CP: Yes. Perhaps the fact that many artists struggle. If your art does not afford you a living your choice is between your life responsibilities and art. Writing is a lot easier on a full stomach. We touch on this a little, but could have explored more.
SIG: What do you hope viewers will take from the film? Is this different than what you'd hope readers would take from the book?
CP: I'd like to think viewers come away engaged and inspired to create well and live well. I don't think the battle is life vs. art so much as how to combine the two, how they enhance one another. And though the book and film overlap, the book is quite different, more involved with conversations that fall into literary criticism.

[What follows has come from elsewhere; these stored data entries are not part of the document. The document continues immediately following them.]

/-- An access that enters flight: its number is State.nextId, and with a destination it marks a long result (R108). -/
def State.send (s : State) (x : SlotId) (st : Strand) (op : FlightOp) (l : Loc) (dest : Option Dest) (kind : Nat)
    (rel acq : Bool) (tr : Option Leaf) : State :=
  let full := wFull st.wset l.line (l.addr % 64 / 8)
  let n := match op with | .load n _ => n | .loadV _ => 64 | .ldc => 8 | _ => 0
  let a : Access := ⟨s.nextId, x, st.lid, st.sid, st.uid, op, l, dest, kind, rel, acq,
    if n = 0 then [] else st.ownBytes l n, full, st.inTx, false, 0, tr⟩
  let s := s.modStrand x fun st =>
    match dest with
    | some d => { st with longs := st.longs ++ [⟨a.id, d, acq⟩] }
    | none => st
  let s := s.countWork x.tile st.lid 0 (linesOf l op.len).length
  { s with flight := s.flight ++ [a], nextId := s.nextId + 1 }

/-- Stores, atomics and stp: what a fence with gs or at waits for from its whole core (R197). -/
def FlightOp.writes : FlightOp → Bool
  | .store _ => true
  | .atom _ _ _ => true
  | .atomn _ _ => true
  | .stp _ => true
  | .stx _ => true
  | .joinDec => true
  | .redpReg _ => true
  | .redpRel => true
  | _ => false

def FlightOp.isStore : FlightOp → Bool
  | .store _ => true
  | _ => false

/-- Whether two slots belong to one core (R189). -/
def sameCore (x y : SlotId) : Bool := x.tile = y.tile && x.core = y.core

/-- How many of the 16 store-buffer entries of a slot's core are in use (R62). -/
def State.bufferUsed (s : State) (x : SlotId) : Nat :=
  (s.flight.filter fun a => a.op.isStore && !a.done && sameCore a.who x).length

/-! ## When an access in flight may be performed (R189, R190, R198, R210) -/

/-- An ldc or stp that waits registered at its home: it holds back nothing behind it (R214). -/
def State.waitsAtHome (s : State) (a : Access) : Bool := s.watches.any fun w => w.dev = thisDev && decide (2 ≤ w.kind) && w.ctx = a.id

/-- Whether two byte ranges meet. -/
def meets (a : Loc) (n : Nat) (b : Loc) (m : Nat) : Bool :=
  a.dev = b.dev && decide (a.addr < b.addr + m) && decide (b.addr < a.addr + n)

/-- The byte of the latest earlier store of the core that covers a place (R190). -/
def forwarded (before : List Access) (who : SlotId) (l : Loc) : Option Byte :=
  before.foldl (fun r e => match e.op with
    | .store bs =>
      if !e.done && sameCore e.who who && e.loc.dev = l.dev && decide (e.loc.addr ≤ l.addr) && decide (l.addr < e.loc.addr + bs.length)
      then bs[l.addr - e.loc.addr]? else r
    | _ => r) none

/-- Whether a load can take every byte from its core's store buffer (R190) with no other operation of the core between. -/
def State.forwardable (s : State) (before : List Access) (a : Access) : Bool :=
  (match a.op with | .load _ _ => true | .loadV _ => true | _ => false)
    && ((List.range a.op.len).all fun i => (forwarded before a.who ⟨a.loc.dev, a.loc.addr + i⟩).isSome)
    && !(before.any fun e => !e.done && e.op.writes && !e.op.isStore && !s.waitsAtHome e && sameCore e.who a.who
          && meets e.loc e.op.len a.loc a.op.len)

/-- Whether an access is one of a strand's earlier ones that has still to be performed and reaches a common byte: the later one waits for it
(R191), be it registered at its home or on its way there. An earlier store of the core is no such one: the store buffer gives it (R190). -/
def behindOwn (e a : Access) : Bool :=
  !e.done && !e.op.isResult && !e.op.isStore && e.who = a.who && e.uid = a.uid && meets e.loc e.op.len a.loc a.op.len

/-- The ordered accesses of a strand: atom with a suffix, ldc, stp (R210). -/
def Access.ordered (a : Access) : Bool :=
  match a.op with
  | .atom _ _ _ => a.rel || a.acq
  | .joinDec => true
  | .ldc => true
  | .stp _ => true
  | .stpTest => true
  | _ => false

/-- Whether the error of an earlier ordered access of the strand has still to be delivered to it, resident or spilled (R210). -/
def State.errorWaits (s : State) (a : Access) : Bool :=
  let mine := fun (st : Strand) => st.uid = a.uid && st.asyncs.any fun p => p.1 = 15 + 512
  ((s.strand? a.who).map mine).getD false || s.spills.any fun p => p.at_ = a.who && mine p.strand

/-- The earlier accesses that a releasing access waits for (R198). -/
def Access.before (e a : Access) : Bool :=
  !e.done && !e.op.isResult && ((e.who = a.who && e.uid = a.uid) || (e.op.writes && sameCore e.who a.who))

/-- Whether an access in flight may be performed now: its core's earlier ones at its home have been (R189), or the store buffer gives it
(R190); it comes after what it releases (R198), after its strand's own request that waits for its bytes (R191), and not before an error of
an earlier ordered access is delivered (R210). -/
def State.readyNow (s : State) (a : Access) : Bool :=
  let before := s.flight.takeWhile fun e => e.id != a.id
  let inOrder := before.all fun e =>
    e.done || e.op.isResult || s.waitsAtHome e || !(sameCore e.who a.who && s.homeKey e.loc = s.homeKey a.loc)
  !a.done && !a.op.isResult && (inOrder || s.forwardable before a)
    && (!a.rel || before.all fun e => !e.before a)
    && !(before.any fun e => behindOwn e a)
    && !(a.ordered && s.errorWaits a)

/-! ## Ends of an access -/

/-- The strand that awaits a long result: resident, or spilled (R111). -/
def State.modOwner (s : State) (id : Nat) (who : SlotId) (f : Strand → Strand) : State :=
  let mine := fun (st : Strand) => st.longs.any fun l => l.id = id
  if ((s.strand? who).map mine) = some true then s.modStrand who f
  else s.modSpilled (fun p => p.at_ = who && mine p.strand) fun p => { p with strand := f p.strand }

/-- The access leaves flight; a mark that it held lifts. -/
def State.dropAccess (s : State) (a : Access) : State :=
  let s := s.modOwner a.id a.who fun st => { st with longs := st.longs.filter fun l => l.id != a.id }
  { s with
    flight := s.flight.filter fun e => e.id != a.id
    watches := s.watches.filter fun w => !(w.dev = thisDev && decide (2 ≤ w.kind) && w.ctx = a.id) }

def State.setAccess (s : State) (a : Access) : State :=
  { s with flight := s.flight.map fun e => if e.id = a.id then a else e }

/-- An access performed: with a destination its value waits for its return; with none, or z, it is finished (R108). -/
def State.performed (s : State) (a : Access) (v : V128) : State :=
  match a.dest with
  | none => s.dropAccess a
  | some d => if d.spec = 41 then s.dropAccess a else s.setAccess { a with done := true, value := v }

/-- Whether the strand of an access still stands in its slot. -/
def State.present (s : State) (a : Access) : Bool := ((s.strand? a.who).map (·.uid)) = some a.uid

/-- The strand of an access as the writer that watchers see (R216). -/
def State.writerOf (s : State) (a : Access) : Option SlotId := if s.present a then some a.who else none

/-- An asynchronous delivery to the strand of an access, or to its tile's supervisor when it is gone (R209, R310). -/
def State.deliverTo (s : State) (a : Access) (code : Nat) (detail : Word) : State := s.deliver a.who a.uid a.sid a.lid code detail

/-- A strand held for the answer of redp or join goes on without it (R212, R250), also when it has been pre-empted meanwhile. -/
def Strand.unhome (st : Strand) (id : Nat) : Strand :=
  if st.run = .held (.home id) then { st with run := .ready }
  else if st.run = .preempted (some (.home id)) then { st with run := .preempted none }
  else st

/-- An access that fails (R63, R209, R356): logged as contained, delivered; its destination gets no value. The syndrome and the
delivery's detail word are free (log 8). -/
def State.failAccess (s : State) (a : Access) : State :=
  let (d1, s) := s.free
  let (d2, s) := s.free
  let s := s.modBank (s.bankFor a.loc) fun b =>
    b.log 2 (s.srcFor a.loc) (BitVec.ofNat 5 a.who.member) (BitVec.ofNat 64 (s.lineAddr false a.loc)) d1
  let s := s.deliverTo a (if a.ordered then 15 + 512 else 15) d2
  let s := match a.op with
    | .loadV upper => (s.flight.filter fun (e : Access) => e.id = (if upper then a.id - 1 else a.id + 1)).foldl (fun (s : State) e => s.dropAccess e) s
    | _ => s
  (s.dropAccess a).modUid a.who a.uid fun st => st.unhome a.id

/-- A corrected error of an access (R63): logged only. -/
def State.corrected (s : State) (a : Access) : State :=
  let (d, s) := s.free
  s.modBank (s.bankFor a.loc) fun b =>
    b.log 1 (s.srcFor a.loc) (BitVec.ofNat 5 a.who.member) (BitVec.ofNat 64 (s.lineAddr false a.loc)) d

/-! ## The watch filters (R221) -/

/-- Dropping watches whose tile no longer reads the line; another device's stand until it ends them. -/
def State.pruneWatches (s : State) : State :=
  { s with watches := s.watches.filter fun w =>
      w.kind != 0 || w.dev != thisDev || (s.tile w.tile).weir.any fun e => !e.sp && e.live && e.line = w.line }

/-- An evicted watch aborts the transactions of its tile that read the line with reason 0x0A, and wakes its sleepers; an evicted
reservation just ends. What the eviction of another device's entry does happens there. Where a read line has been written as well, before the
transaction's turn, it is the eviction that is reported (DESIGN CHOICE, log 39). A deterministic lane's chunk is squashed in its place, since when
an eviction comes is timing (R300, R301; DEDUCED, log 20). -/
def State.evictWatch (s : State) (w : Watch) : State :=
  let s : State := { s with watches := s.watches.filter fun k => k != w }
  if w.kind != 0 || w.dev != thisDev then s
  else
    ((s.tile w.tile).weir.filter fun e => !e.sp && e.line = w.line).foldl (fun s e =>
      let y := slotOf w.tile e.member
      if e.sleep then s.wakeAt y 0
      else s.modStrand y fun st =>
        if st.chunk.isSome then st.hitChunk true w.line
        else if st.inTx && st.abortReq.isNone then { st with abortReq := some (10, BitVec.ofNat 64 (s.lineAddr false w.line)) } else st) s

/-- A new entry in the filter of a line's home: none when all of its 4,096 entries are pending. -/
def State.addWatch (s : State) (w : Watch) : Option State :=
  if s.watches.any fun k => k.dev = w.dev && k.kind = w.kind && k.line = w.line && k.tile = w.tile && k.member = w.member && k.ctx = w.ctx then some s
  else
    let s := s.pruneWatches
    let here := s.watches.filter fun k => s.homeKey k.line = s.homeKey w.line
    let s? := if here.length < 4096 then some s
      else (here.find? fun k => decide (k.kind < 2)).map fun k => s.evictWatch k
    s?.map fun s => { s with watches := s.watches ++ [w] }

/-- Whether an access that must register at its home finds room there: not while every entry is pending. -/
def State.hasRoom (s : State) (a : Access) : Bool :=
  let asks := a.inTx || (match a.op with | .ldc => true | .stp _ => true | .ldx => true | _ => false)
  let here := s.pruneWatches.watches.filter fun k => s.homeKey k.line = s.homeKey a.loc
  !asks || decide (here.length < 4096) || s.waitsAtHome a || here.any fun k => decide (k.kind < 2)

/-- The read-set line of an access whose value is now fixed (R215). -/
def State.armRead (s : State) (a : Access) : State :=
  if a.inTx then
    let l := a.loc.line
    let s := s.modTile a.who.tile fun t =>
      { t with weir := t.weir.map fun e =>
          if e.member = a.who.member && !e.sp && e.line = l then { e with live := true } else e }
    (s.addWatch ⟨thisDev, 0, l, a.who.tile, 0, 0, 0⟩).getD s
  else s

/-! ## Moving in a transaction (R219, R220) -/

/-- retry of R220 at the strand's standing: an alternative, an immediate wake, or sleep. A retry that finds a read line written acts as a
wake, out of the transaction at TXPC, as R220 says; Table 11.7's row for it names open(1) (DEDUCED, log 49). With its transaction a deterministic
lane's chunk ends; one that has read what a commit has written since waits to be squashed (R300). -/
def State.retryAt (s : State) (x : SlotId) : State :=
  match s.strand? x with
  | none => s
  | some st =>
    match st.tx with
    | none => s
    | some t =>
      match t.levels.dropWhile fun l => l.next.isNone with
      | l :: r =>
        s.setStrand x { st with
          run := st.goOn
          tx := some { t with levels := { l with next := none } :: r, wset := t.wset.filter fun e => decide (e.tag < l.alt) }
          regs := { st.regs with pc := l.next.getD st.regs.pc, skipn := 0 } }
      | [] =>
        let mine := (s.tile x.tile).weir.filter fun e => e.member = x.member
        let hits := mine.filter (·.hit)
        let ends := st.chunk.map fun c => c.endWith (s.readLines x)
        if (st.chunk.map fun c => c.reads.any (·.2)).getD false then s.setStrand x st.closeChunk
        else if mine.isEmpty || !hits.isEmpty then
          let addrs := hits.map fun e => s.lineAddr e.sp e.line
          let a := match addrs with | [] => 0 | k :: r => r.foldl Nat.min k
          (s.setStrand x { st with
            run := st.goOn
            tx := none
            chunk := ends
            regs := { st.regs with pc := t.txpc, skipn := 0, txReason := 8, txaddr := BitVec.ofNat 64 a } }).dropWeir x
        else
          (s.setStrand x { st with
            run := .asleep
            mark := decide (st.goOn = .parked)
            chunk := ends
            tx := some { t with levels := [], wset := [], tg := none } }).modTile x.tile fun tl =>
            { tl with weir := tl.weir.map fun e => if e.member = x.member then { e with sleep := true } else e }

/-! ## Atomic operations (Table 11.1) -/

def lesser (signed : Bool) (a b : Word) : Bool := if signed then a.slt b else a.ult b

/-- f(old, B, D) of Table 11.1. -/
def AtomOp.apply (op : AtomOp) (old b : Word) : Word :=
  match op with
  | .add => old + b
  | .and => old &&& b
  | .or => old ||| b
  | .xor => old ^^^ b
  | .min => if lesser true b old then b else old
  | .max => if lesser true old b then b else old
  | .minn => if lesser false b old then b else old
  | .maxn => if lesser false old b then b else old
  | .swap => b
  | .cas => b
  | .fadd64 => BitVec.ofNat 64 (Fmt.f64.add .rne old.toNat b.toNat).1
  | .fadd32 => BitVec.ofNat 64 (Fmt.f32.add .rne (old.toNat % 2 ^ 32) (b.toNat % 2 ^ 32)).1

SIG: The cinematic trope built around two men engaged in conversation is ongoing: There's "The Trip" with Steve Coogan and Rob Brydon, which you bring up in the book; the more recent "A Walk in the Woods," based on the Bill Bryson book; the documentary "Best of Enemies," featuring the 1968 televised debates between Gore Vidal and William F. Buckley Jr.; "The Sunset Limited" with Samuel L. Jackson and Tommy Lee Jones, based on the play by Cormac McCarthy. So: What do you think is the appeal of two men talking out life, philosophy, politics, and all the rest? And why, do you think, don't we see it more with women central to this simple plot setup?
CP: Let's see, "Thelma and Louise," would that count? Definitely, two women bullshitting doesn't have as many examples. How many films pass the Bechdel Test? Namely two women talking about something other than men. Equal rights between genders is still developing, but I think in the future women will carve this niche out.

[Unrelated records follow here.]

-- ==== Sys2Proof/Machine/Vector.lean ====
section
/-!
DEFINITION. Vector instructions (spec/08 R143 to R164, spec/07 R136 to R142): elements and lanes, floating point, reductions,
conversion, permutation, integer operations and the conversion unit.
-/

namespace Sys2Proof.Machine

/-! ## Elements and lanes (R143, R136) -/

/-- Element i of w bytes. -/
def V128.elem (v : V128) (w i : Nat) : Nat := v.toNat / 2 ^ (8 * w * i) % 2 ^ (8 * w)

/-- The number that w-byte elements make, element 0 lowest. -/
def packElems (w : Nat) : List Nat → Nat
  | [] => 0
  | x :: r => x % 2 ^ (8 * w) + 2 ^ (8 * w) * packElems w r

/-- The register that w-byte elements make, element 0 lowest; elements past the last read 0. -/
def ofElems (w : Nat) (xs : List Nat) : V128 := BitVec.ofNat 1024 (packElems w xs)

/-- The element-wise map of one, of two registers. -/
def mapElems (w : Nat) (f : Nat → Nat) (a : V128) : V128 := ofElems w ((List.range (128 / w)).map fun i => f (V128.elem a w i))
def zipElems (w : Nat) (f : Nat → Nat → Nat) (a b : V128) : V128 :=
  ofElems w ((List.range (128 / w)).map fun i => f (V128.elem a w i) (V128.elem b w i))

/-- The lane whose LFSR element i of w bytes draws on (R136). -/
def laneOf (w i : Nat) : Nat := if w ≤ 4 then i * w / 4 else 2 * i

/-- The mode of a rounding selector (R26), or none for the stochastic one. -/
def Strand.vmode (st : Strand) (sel : BitVec 2) : Option RMode :=
  match sel.toNat with
  | 1 => some .rne
  | 2 => some .rz
  | 3 => none
  | _ => if st.regs.fctl.toNat % 8 = 4 then none else some st.rm

/-- n elements computed in a mode; in mode RS every element, in ascending order, first advances its lane's LFSR (R136, R145). -/
def drawElems (md : Option RMode) (w n : Nat) (f : Nat → RMode → Nat) (lf : Vector (BitVec 32) 32) :
    List Nat × Vector (BitVec 32) 32 :=
  match md with
  | some r => ((List.range n).map fun i => f i r, lf)
  | none =>
    (List.range n).foldl (fun p i =>
      let k := laneOf w i
      let x := lfsrNext (p.2.getD k 0)
      (p.1 ++ [f i (.rs x)], p.2.setIfInBounds k x)) ([], lf)

def Strand.setLfsr (st : Strand) (lf : Vector (BitVec 32) 32) : Strand := st.modRegs fun r => { r with lfsr := lf }

/-! ## Shapes -/

def vuseAB (d a b : Spec) : Uses := { srcs := [(0, true, a), (1, true, b)], dst := some (true, d) }
def vuseA (d a : Spec) : Uses := { srcs := [(0, true, a)], dst := some (true, d) }
def vuseABD (d a b : Spec) : Uses := { srcs := [(0, true, a), (1, true, b), (2, true, d)], dst := some (true, d) }

/-- An instruction whose whole effect is a short vector result. -/
def State.valu (s : State) (m : Bool) (u : Uses) (d : Spec) (f : Strand → V128) : Host.Outcome State Fault Refusal :=
  s.issue m u fun st => .ok (s.put (st.putV d (f st)))

/-- The count of a vector floating-point instruction of Table 1.12 (R292). -/
def State.tally (s : State) (st : Strand) : State := s.countWork s.cur.tile st.lid 1 0

/-- An instruction of Table 1.12 whose result is a short vector result. -/
def State.vfpu (s : State) (m : Bool) (u : Uses) (d : Spec) (f : Strand → V128) : Host.Outcome State Fault Refusal :=
  s.issue m u fun st => .ok ((s.tally st).put (st.putV d (f st)))

/-- An instruction that rounds each element of a type (R145); `fp` when it stands in Table 1.12. -/
def State.vround (s : State) (fp m : Bool) (u : Uses) (rnd : BitVec 2) (w n wd : Nat) (d : Spec)
    (f : Strand → Nat → RMode → Nat) : Host.Outcome State Fault Refusal :=
  s.issue m u fun st =>
    let r := drawElems (st.vmode rnd) w n (f st) st.regs.lfsr
    .ok ((if fp then s.tally st else s).put ((st.setLfsr r.2).putV d (ofElems wd r.1)))

/-- The format of a floating-point type code 0 to 5 (Table 1.5). -/
def fmtOf (t : Nat) : Fmt :=
  match t with
  | 0 => .f64
  | 1 => .f32
  | 2 => .bf16
  | 3 => .f16
  | 4 => .e4m3
  | _ => .e5m2

/-- The integer type of a type code 8 to 15. -/
def intOf (t : Nat) : IntTy := ⟨8 * 2 ^ (t % 4), decide (t < 12)⟩

/-- An element of a register as a value of a format. -/
def Fmt.elem (f : Fmt) (v : V128) (i : Nat) : FVal := f.read (V128.elem v f.bytes i)

/-! ## Floating-point arithmetic (R147 to R149) -/

/-- A two-operand form of Table 8.2. -/
def State.vfp2 (s : State) (m : Bool) (rnd t : BitVec 2) (d a b : Spec) (f : Fmt → RMode → FVal → FVal → Nat) :=
  let k := fmtOf t.toNat
  s.vround true m (vuseAB d a b) rnd k.bytes (128 / k.bytes) k.bytes d fun st i md =>
    f k md (k.elem (st.rv a) i) (k.elem (st.rv b) i)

SIG: Aside from one another, if you could spend four days with anyone else - alive or dead - for the sheer purpose of intelligent discourse, who would that person be?

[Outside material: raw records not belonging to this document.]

/-! ## COMMIT and BIND (R285, R375) -/

/-- A COMMIT command: its batch record is read now and goes to the sluice. A sheet number out of range names no sheet (R3); the other bits of
word 2 are ignored (DESIGN CHOICE, log 61). -/
def State.startCommit (c : Cmd) (s : State) : CmdEnd :=
  let w := c.word
  let v := s.cmdVia c.asid
  if !s.reaches v (w 3) 8 .read then .waits else
  let s := s.vaTouch v (w 3) 8 .read
  match s.cmdWords v (w 3) 8 1 with
  | .error e => .refused s 0x83 e 0
  | .ok ws =>
    let n := ws.getD 0 0
    let k := if 64 < n then 0 else 4 * n
    if !s.reaches v (w 3 + 8) k .read then .waits else
    let s := s.vaTouch v (w 3 + 8) k .read
    match s.cmdWords v (w 3 + 8) 4 (k / 4) with
    | .error e => .refused s 0x83 e 0
    | .ok cs =>
      match s.sheet? (w 2 / 2 ^ 32) with
      | none => .refused s 0x84 1 12
      | some sh =>
        if w 3 % 8 != 0 then .refused s 0x84 0 7
        else if 64 < n then .refused s 0x84 0xB 12
        else .started (s.askSluice sh.num (.commit cs none none (some c.cid))) noLaunch

def execCommit (n : Nat) (s : State) : Host.Outcome State Fault Refusal :=
  .next (s.dispatch n (fun w => opcOf w = 2) fun c s => State.startCommit c s)

/-- The lowest-numbered tile on which a launch holds a slot of a kind (R375). -/
def State.homeTile (s : State) (lid kind : Nat) : Option Nat :=
  (s.tiles.map (·.1)).find? fun t => s.holdsKind t lid kind

/-- The edit of a BIND command. It is no cell instruction of a launch, so the declaration of R255 does not bound the cell that it names;
a cell number out of range names no cell, and a launch id above 4,095 no launch (R3, R375). -/
def State.startBind (c : Cmd) (s : State) : CmdEnd :=
  let w := c.word
  let v := s.cmdVia c.asid
  let lid := w 4
  let cell := w 2
  match s.launch? lid with
  | none => .refused s 0x85 0 0
  | some _ =>
    let n := if w 3 = 0 then 0 else 8
    if !s.reaches v (w 3) (8 * n) .read then .waits else
    let s := s.vaTouch v (w 3) (8 * n) .read
    match s.cmdWords v (w 3) 8 n with
    | .error e => .refused s 0x83 e 0
    | .ok ws =>
      let bad := w 3 != 0 && formulaBad ws
      let blk := w 3 != 0 && !bad && decide (ws.getD 1 0 / 2 ^ 63 = 1)
      let va := ws.getD 2 0 % 2 ^ 56
      let np := if blk then ws.getD 1 0 % 2 ^ 9 else 0
      if !s.reaches v va (4 * np) .read then .waits else
      let s := s.vaTouch v va (4 * np) .read
      match s.cmdWords v va 4 np with
      | .error e => .refused s 0x83 e 0
      | .ok ps =>
        match s.cell? cell with
          | none => .refused s 0x84 1 12
          | some x =>
            if w 3 = 0 then .started (s.askSluice x.sheet (.edit none cell 0 none (some c.cid) none)) noLaunch
            else if w 3 % 64 != 0 then .refused s 0x84 8 12
            else match s.homeTile lid (ws.getD 0 0 / 2 ^ 62) with
              | none => .refused s 0x84 8 12
              | some t =>
                let f := formulaOf ws (if blk then ps else inlinePrecs ws) lid t (BitVec.ofNat 64 (w 3))
                let bad := bad || !s.inText lid f.entry
                .started (s.askSluice x.sheet (.edit (some f) cell (BitVec.ofNat 64 (w 3)) none (some c.cid) (if bad then some 8 else none))) noLaunch

def execBind (n : Nat) (s : State) : Host.Outcome State Fault Refusal :=
  .next (s.dispatch n (fun w => opcOf w = 3) fun c s => State.startBind c s)

/-! ## Firmware operations (R289, Table 14.9) -/

def fopIs (k : Nat) (w : List Nat) : Bool := opcOf w = 4 && fopOf w = k

/-- A number of word 3 that lies above its field is out of range, and refused as such (R3, R289; DESIGN CHOICE, log 61): it is never taken modulo
the field's width. -/
def sheetField (w : Nat) : Option Nat := if w < 2 ^ 12 then some w else none
def turnoutField (w : Nat) : Option Nat := if w < 2 ^ 11 then some w else none

/-- The sheet and the cell of CELLNEW's word 3. -/
def cellField (w : Nat) : Option (Nat × Nat) :=
  if w / 2 ^ 32 < 2 ^ 12 && w % 2 ^ 32 < 2 ^ 24 then some (w / 2 ^ 32, w % 2 ^ 32) else none

def execSheetnew (n : Nat) (s : State) : Host.Outcome State Fault Refusal :=
  .next (s.dispatch n (fopIs 1) fun c s =>
    match sheetField (c.word 3) with
    | none => .refused s 0x84 1 12
    | some k =>
    if (s.sheet? k).isSome then .refused s 0x84 1 12
    else
      let s : State := { s with sheets := s.sheets ++ [⟨k, 1, 1, [], [], [], none⟩] }
      .done (s.notifyLine none ⟨sheetDev, k⟩) 0)

/-- A range of bytes zeroed. -/
def State.zeroRange (s : State) (v : Via) (va len : Nat) : State := s.vaWrite v va pathCell (List.replicate len 0)

/-- The cell of CELLNEW: an input, fresh, with no version yet. -/
def Cell.new (k sh len b0 b1 : Nat) (asid : BitVec 16) : Cell :=
  { num := k, state := 0, input := true, cur := false, opened := false, rank := 0, sheet := sh, version := 0, stalegen := 0
    sver := 0, pin0 := 0, pin1 := 0, buf0 := BitVec.ofNat 64 b0, buf1 := BitVec.ofNat 64 b1, bytes := len, asid := asid, marks := []
    faulted := [], freed := [], formula := none }

/-- CELLNEW (R257, R289): its buffers are zeroed, and every later reader of the cell finds them so. The buffers' addresses are taken whole: one
above the 56 bits of an address fails translation with 0x33 (R49). -/
def execCellnew (n : Nat) (s : State) : Host.Outcome State Fault Refusal :=
  .next (s.dispatch n (fopIs 2) fun c s =>
    let v := s.cmdVia c.asid
    let len := c.word 4 % 2 ^ 32
    let b0 := c.word 5
    let b1 := c.word 6
    if !s.reaches v b0 len .write || !s.reaches v b1 len .write then .waits else
    let s := (s.vaTouch v b0 len .write).vaTouch v b1 len .write
    match s.rangeBad v b0 len .write, s.rangeBad v b1 len .write with
    | some e, _ => .refused s 0x83 e 0
    | none, some e => .refused s 0x83 e 0
    | none, none =>
      match cellField (c.word 3) with
      | none => .refused s 0x84 1 12
      | some (sh, k) =>
        if (s.sheet? sh).isNone || (s.cell? k).isSome then .refused s 0x84 1 12
        else if b0 % 64 != 0 || b1 % 64 != 0 then .refused s 0x84 0 7
        else
          let x := Cell.new k sh len b0 b1 c.asid
          let s := (s.zeroRange v b0 len).zeroRange v b1 len
          let s := s.dropLags (inRanges (s.bufPieces x false ++ s.bufPieces x true)) fun _ => true
          let s : State := { s with cells := s.cells ++ [x] }
          .done (s.notifyLine none ⟨cellDev, k⟩) 0)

CP: Well, I'd love to talk to someone like Chinese dissident Ai Wei Wei or jailed Saudi blogger Raif Badawi and his wife, Ensaf Haidar, now in Canada petitioning for his release. But if I could have four days with anyone, it'd probably be my friend Ceza Nabarawi. It's not her real name. Ceza Nabarawi was an Arab feminist in the 1920s, which is why my friend chose the pseudonym. I mention Ceza in our book. She was a student of mine when I taught English in Al Ain, a city in the United Arab Emirates. She's intelligent, a devout Muslim, and a feminist who lived in Canada and the U.K. We've corresponded over the years about her experimentation in the West with sex, drugs, and alcohol; though she never took off her hijab in public. When she returned to the UAE her close friend was murdered. I'm also part Persian, I was engaged to a Muslim women, we lived together for a year, and for her I read the Koran, sat in on Islamic study sessions, and attended mosque. Four consecutive days with Ceza could accomplish what four years of letter writing could do, and we'd have plenty to talk about.